Listed entries:
____________

-- ==== Sys2Proof/Machine/RegMap.lean ====
section
/-! DEFINITION. The names of the BAR2 registers and fields that the model's operations use (R29, and the
captions of every chapter's register tables): a register's BAR2 offset, and a field's offset, lowest bit and
width.  Instances take their number `n`, numbered registers their index `i`. -/

namespace Sys2Proof.Machine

____________

Task objective: Transcribe all entries word for word.

Answer to the exercise:
-- ==== Sys2Proof/Machine/RegMap.lean ====
section
/-! DEFINITION. The names of the BAR2 registers and fields that the model's operations use (R29, and the
captions of every chapter's register tables): a register's BAR2 offset, and a field's offset, lowest bit and
width.  Instances take their number `n`, numbered registers their index `i`. -/

namespace Sys2Proof.Machine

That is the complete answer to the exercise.